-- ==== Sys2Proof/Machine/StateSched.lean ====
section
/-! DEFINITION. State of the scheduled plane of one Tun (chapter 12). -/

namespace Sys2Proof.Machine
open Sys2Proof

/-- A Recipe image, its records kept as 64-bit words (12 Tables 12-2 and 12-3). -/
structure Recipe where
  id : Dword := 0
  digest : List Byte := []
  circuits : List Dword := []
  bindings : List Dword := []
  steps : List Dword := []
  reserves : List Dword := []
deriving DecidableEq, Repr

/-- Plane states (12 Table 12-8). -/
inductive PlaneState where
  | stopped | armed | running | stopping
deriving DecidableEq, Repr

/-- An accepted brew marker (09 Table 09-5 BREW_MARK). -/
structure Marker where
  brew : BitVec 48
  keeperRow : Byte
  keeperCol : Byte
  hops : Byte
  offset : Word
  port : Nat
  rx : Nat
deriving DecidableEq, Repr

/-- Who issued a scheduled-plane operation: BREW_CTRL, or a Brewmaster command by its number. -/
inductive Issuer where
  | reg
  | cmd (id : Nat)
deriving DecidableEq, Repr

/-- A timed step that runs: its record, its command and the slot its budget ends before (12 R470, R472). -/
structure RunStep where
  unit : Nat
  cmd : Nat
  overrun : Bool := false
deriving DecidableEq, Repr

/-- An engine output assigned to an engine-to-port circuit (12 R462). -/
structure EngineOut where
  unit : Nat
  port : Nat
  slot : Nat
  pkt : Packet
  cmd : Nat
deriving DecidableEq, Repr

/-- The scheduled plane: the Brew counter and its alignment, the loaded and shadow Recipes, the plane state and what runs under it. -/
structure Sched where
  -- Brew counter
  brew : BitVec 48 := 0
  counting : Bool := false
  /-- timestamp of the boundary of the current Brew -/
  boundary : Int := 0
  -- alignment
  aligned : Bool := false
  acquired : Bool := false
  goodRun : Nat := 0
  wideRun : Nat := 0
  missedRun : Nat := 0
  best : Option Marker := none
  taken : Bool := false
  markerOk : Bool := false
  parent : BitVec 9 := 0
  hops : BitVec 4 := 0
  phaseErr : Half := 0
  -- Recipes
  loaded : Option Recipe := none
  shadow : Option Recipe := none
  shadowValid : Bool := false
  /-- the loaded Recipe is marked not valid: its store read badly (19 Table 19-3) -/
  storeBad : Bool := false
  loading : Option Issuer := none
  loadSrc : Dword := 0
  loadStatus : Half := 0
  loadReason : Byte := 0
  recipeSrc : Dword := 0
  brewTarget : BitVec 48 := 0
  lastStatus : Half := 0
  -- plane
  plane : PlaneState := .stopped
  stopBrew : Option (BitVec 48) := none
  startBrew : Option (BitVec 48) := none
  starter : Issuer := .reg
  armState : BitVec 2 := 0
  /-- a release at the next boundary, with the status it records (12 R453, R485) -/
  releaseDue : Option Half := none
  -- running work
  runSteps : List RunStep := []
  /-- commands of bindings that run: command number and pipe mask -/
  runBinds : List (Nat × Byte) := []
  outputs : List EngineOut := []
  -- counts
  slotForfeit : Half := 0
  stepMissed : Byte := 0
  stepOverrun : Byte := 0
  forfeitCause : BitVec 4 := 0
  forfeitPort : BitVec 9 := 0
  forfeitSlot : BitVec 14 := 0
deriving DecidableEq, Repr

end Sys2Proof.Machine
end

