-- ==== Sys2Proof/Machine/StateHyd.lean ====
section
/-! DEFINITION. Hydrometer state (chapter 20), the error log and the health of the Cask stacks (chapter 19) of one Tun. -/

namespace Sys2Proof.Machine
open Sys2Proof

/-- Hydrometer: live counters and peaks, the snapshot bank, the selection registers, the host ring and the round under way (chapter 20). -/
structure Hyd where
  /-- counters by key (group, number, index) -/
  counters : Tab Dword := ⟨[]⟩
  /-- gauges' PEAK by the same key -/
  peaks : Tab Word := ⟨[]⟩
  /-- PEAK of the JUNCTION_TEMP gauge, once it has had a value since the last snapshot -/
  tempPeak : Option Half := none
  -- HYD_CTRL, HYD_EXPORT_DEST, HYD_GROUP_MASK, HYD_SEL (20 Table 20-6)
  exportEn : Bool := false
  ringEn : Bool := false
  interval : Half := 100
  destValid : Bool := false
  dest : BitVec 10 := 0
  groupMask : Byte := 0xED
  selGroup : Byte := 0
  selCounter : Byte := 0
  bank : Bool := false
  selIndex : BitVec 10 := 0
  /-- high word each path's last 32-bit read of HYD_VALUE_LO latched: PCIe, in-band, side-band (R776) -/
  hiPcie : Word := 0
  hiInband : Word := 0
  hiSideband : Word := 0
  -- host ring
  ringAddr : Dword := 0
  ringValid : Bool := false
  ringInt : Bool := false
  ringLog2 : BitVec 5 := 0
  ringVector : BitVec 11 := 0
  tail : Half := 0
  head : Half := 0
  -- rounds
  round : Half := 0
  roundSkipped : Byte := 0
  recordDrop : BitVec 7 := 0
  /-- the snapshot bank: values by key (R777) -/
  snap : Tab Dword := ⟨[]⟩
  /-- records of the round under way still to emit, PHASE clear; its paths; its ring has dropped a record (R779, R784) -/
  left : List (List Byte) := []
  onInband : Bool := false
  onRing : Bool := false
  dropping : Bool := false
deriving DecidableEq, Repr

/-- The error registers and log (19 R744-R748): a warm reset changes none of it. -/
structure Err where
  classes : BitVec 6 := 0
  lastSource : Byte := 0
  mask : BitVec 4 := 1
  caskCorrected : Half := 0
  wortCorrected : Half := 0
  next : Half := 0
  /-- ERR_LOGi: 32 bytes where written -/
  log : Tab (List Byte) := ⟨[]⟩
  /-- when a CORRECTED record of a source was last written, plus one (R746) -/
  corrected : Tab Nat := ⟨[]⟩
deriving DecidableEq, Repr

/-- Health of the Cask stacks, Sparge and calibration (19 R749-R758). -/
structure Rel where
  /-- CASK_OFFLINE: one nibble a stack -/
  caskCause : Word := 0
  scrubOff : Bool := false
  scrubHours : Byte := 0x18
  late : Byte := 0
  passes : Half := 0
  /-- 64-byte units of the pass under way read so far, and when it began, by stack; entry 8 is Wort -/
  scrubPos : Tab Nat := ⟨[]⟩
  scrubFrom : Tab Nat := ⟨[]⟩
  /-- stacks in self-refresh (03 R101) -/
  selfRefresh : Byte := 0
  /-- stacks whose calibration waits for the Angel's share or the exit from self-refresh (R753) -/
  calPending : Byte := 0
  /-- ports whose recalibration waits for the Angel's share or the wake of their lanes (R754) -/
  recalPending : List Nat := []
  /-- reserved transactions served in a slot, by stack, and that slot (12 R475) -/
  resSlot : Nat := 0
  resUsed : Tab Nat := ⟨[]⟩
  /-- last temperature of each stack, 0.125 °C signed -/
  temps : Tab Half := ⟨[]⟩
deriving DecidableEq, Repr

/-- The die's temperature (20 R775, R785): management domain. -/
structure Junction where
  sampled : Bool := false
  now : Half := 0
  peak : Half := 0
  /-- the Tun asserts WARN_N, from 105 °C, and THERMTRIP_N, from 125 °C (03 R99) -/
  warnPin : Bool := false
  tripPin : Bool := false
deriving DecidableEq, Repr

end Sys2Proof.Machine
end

> TASK TO COMPLETE
Retype the material above exactly as given.

> OUTPUT OF THE EXERCISE
-- ==== Sys2Proof/Machine/StateSched.lean ====
section
/-! DEFINITION. State of the scheduled plane of one Tun (chapter 12). -/

namespace Sys2Proof.Machine
open Sys2Proof

/-- A Recipe image, its records kept as 64-bit words (12 Tables 12-2 and 12-3). -/
structure Recipe where
  id : Dword := 0
  digest : List Byte := []
  circuits : List Dword := []
  bindings : List Dword := []
  steps : List Dword := []
  reserves : List Dword := []
deriving DecidableEq, Repr

/-- Plane states (12 Table 12-8). -/
inductive PlaneState where
  | stopped | armed | running | stopping
deriving DecidableEq, Repr

/-- An accepted brew marker (09 Table 09-5 BREW_MARK). -/
structure Marker where
  brew : BitVec 48
  keeperRow : Byte
  keeperCol : Byte
  hops : Byte
  offset : Word
  port : Nat
  rx : Nat
deriving DecidableEq, Repr

/-- Who issued a scheduled-plane operation: BREW_CTRL, or a Brewmaster command by its number. -/
inductive Issuer where
  | reg
  | cmd (id : Nat)
deriving DecidableEq, Repr

/-- A timed step that runs: its record, its command and the slot its budget ends before (12 R470, R472). -/
structure RunStep where
  unit : Nat
  cmd : Nat
  overrun : Bool := false
deriving DecidableEq, Repr

/-- An engine output assigned to an engine-to-port circuit (12 R462). -/
structure EngineOut where
  unit : Nat
  port : Nat
  slot : Nat
  pkt : Packet
  cmd : Nat
deriving DecidableEq, Repr

/-- The scheduled plane: the Brew counter and its alignment, the loaded and shadow Recipes, the plane state and what runs under it. -/
structure Sched where
  -- Brew counter
  brew : BitVec 48 := 0
  counting : Bool := false
  /-- timestamp of the boundary of the current Brew -/
  boundary : Int := 0
  -- alignment
  aligned : Bool := false
  acquired : Bool := false
  goodRun : Nat := 0
  wideRun : Nat := 0
  missedRun : Nat := 0
  best : Option Marker := none
  taken : Bool := false
  markerOk : Bool := false
  parent : BitVec 9 := 0
  hops : BitVec 4 := 0
  phaseErr : Half := 0
  -- Recipes
  loaded : Option Recipe := none
  shadow : Option Recipe := none
  shadowValid : Bool := false
  /-- the loaded Recipe is marked not valid: its store read badly (19 Table 19-3) -/
  storeBad : Bool := false
  loading : Option Issuer := none
  loadSrc : Dword := 0
  loadStatus : Half := 0
  loadReason : Byte := 0
  recipeSrc : Dword := 0
  brewTarget : BitVec 48 := 0
  lastStatus : Half := 0
  -- plane
  plane : PlaneState := .stopped
  stopBrew : Option (BitVec 48) := none
  startBrew : Option (BitVec 48) := none
  starter : Issuer := .reg
  armState : BitVec 2 := 0
  /-- a release at the next boundary, with the status it records (12 R453, R485) -/
  releaseDue : Option Half := none
  -- running work
  runSteps : List RunStep := []
  /-- commands of bindings that run: command number and pipe mask -/
  runBinds : List (Nat × Byte) := []
  outputs : List EngineOut := []
  -- counts
  slotForfeit : Half := 0
  stepMissed : Byte := 0
  stepOverrun : Byte := 0
  forfeitCause : BitVec 4 := 0
  forfeitPort : BitVec 9 := 0
  forfeitSlot : BitVec 14 := 0
deriving DecidableEq, Repr

end Sys2Proof.Machine
end

-- ==== Sys2Proof/Machine/StateHyd.lean ====
section
/-! DEFINITION. Hydrometer state (chapter 20), the error log and the health of the Cask stacks (chapter 19) of one Tun. -/

namespace Sys2Proof.Machine
open Sys2Proof

/-- Hydrometer: live counters and peaks, the snapshot bank, the selection registers, the host ring and the round under way (chapter 20). -/
structure Hyd where
  /-- counters by key (group, number, index) -/
  counters : Tab Dword := ⟨[]⟩
  /-- gauges' PEAK by the same key -/
  peaks : Tab Word := ⟨[]⟩
  /-- PEAK of the JUNCTION_TEMP gauge, once it has had a value since the last snapshot -/
  tempPeak : Option Half := none
  -- HYD_CTRL, HYD_EXPORT_DEST, HYD_GROUP_MASK, HYD_SEL (20 Table 20-6)
  exportEn : Bool := false
  ringEn : Bool := false
  interval : Half := 100
  destValid : Bool := false
  dest : BitVec 10 := 0
  groupMask : Byte := 0xED
  selGroup : Byte := 0
  selCounter : Byte := 0
  bank : Bool := false
  selIndex : BitVec 10 := 0
  /-- high word each path's last 32-bit read of HYD_VALUE_LO latched: PCIe, in-band, side-band (R776) -/
  hiPcie : Word := 0
  hiInband : Word := 0
  hiSideband : Word := 0
  -- host ring
  ringAddr : Dword := 0
  ringValid : Bool := false
  ringInt : Bool := false
  ringLog2 : BitVec 5 := 0
  ringVector : BitVec 11 := 0
  tail : Half := 0
  head : Half := 0
  -- rounds
  round : Half := 0
  roundSkipped : Byte := 0
  recordDrop : BitVec 7 := 0
  /-- the snapshot bank: values by key (R777) -/
  snap : Tab Dword := ⟨[]⟩
  /-- records of the round under way still to emit, PHASE clear; its paths; its ring has dropped a record (R779, R784) -/
  left : List (List Byte) := []
  onInband : Bool := false
  onRing : Bool := false
  dropping : Bool := false
deriving DecidableEq, Repr

/-- The error registers and log (19 R744-R748): a warm reset changes none of it. -/
structure Err where
  classes : BitVec 6 := 0
  lastSource : Byte := 0
  mask : BitVec 4 := 1
  caskCorrected : Half := 0
  wortCorrected : Half := 0
  next : Half := 0
  /-- ERR_LOGi: 32 bytes where written -/
  log : Tab (List Byte) := ⟨[]⟩
  /-- when a CORRECTED record of a source was last written, plus one (R746) -/
  corrected : Tab Nat := ⟨[]⟩
deriving DecidableEq, Repr

/-- Health of the Cask stacks, Sparge and calibration (19 R749-R758). -/
structure Rel where
  /-- CASK_OFFLINE: one nibble a stack -/
  caskCause : Word := 0
  scrubOff : Bool := false
  scrubHours : Byte := 0x18
  late : Byte := 0
  passes : Half := 0
  /-- 64-byte units of the pass under way read so far, and when it began, by stack; entry 8 is Wort -/
  scrubPos : Tab Nat := ⟨[]⟩
  scrubFrom : Tab Nat := ⟨[]⟩
  /-- stacks in self-refresh (03 R101) -/
  selfRefresh : Byte := 0
  /-- stacks whose calibration waits for the Angel's share or the exit from self-refresh (R753) -/
  calPending : Byte := 0
  /-- ports whose recalibration waits for the Angel's share or the wake of their lanes (R754) -/
  recalPending : List Nat := []
  /-- reserved transactions served in a slot, by stack, and that slot (12 R475) -/
  resSlot : Nat := 0
  resUsed : Tab Nat := ⟨[]⟩
  /-- last temperature of each stack, 0.125 °C signed -/
  temps : Tab Half := ⟨[]⟩
deriving DecidableEq, Repr

/-- The die's temperature (20 R775, R785): management domain. -/
structure Junction where
  sampled : Bool := false
  now : Half := 0
  peak : Half := 0
  /-- the Tun asserts WARN_N, from 105 °C, and THERMTRIP_N, from 125 °C (03 R99) -/
  warnPin : Bool := false
  tripPin : Bool := false
deriving DecidableEq, Repr

end Sys2Proof.Machine
end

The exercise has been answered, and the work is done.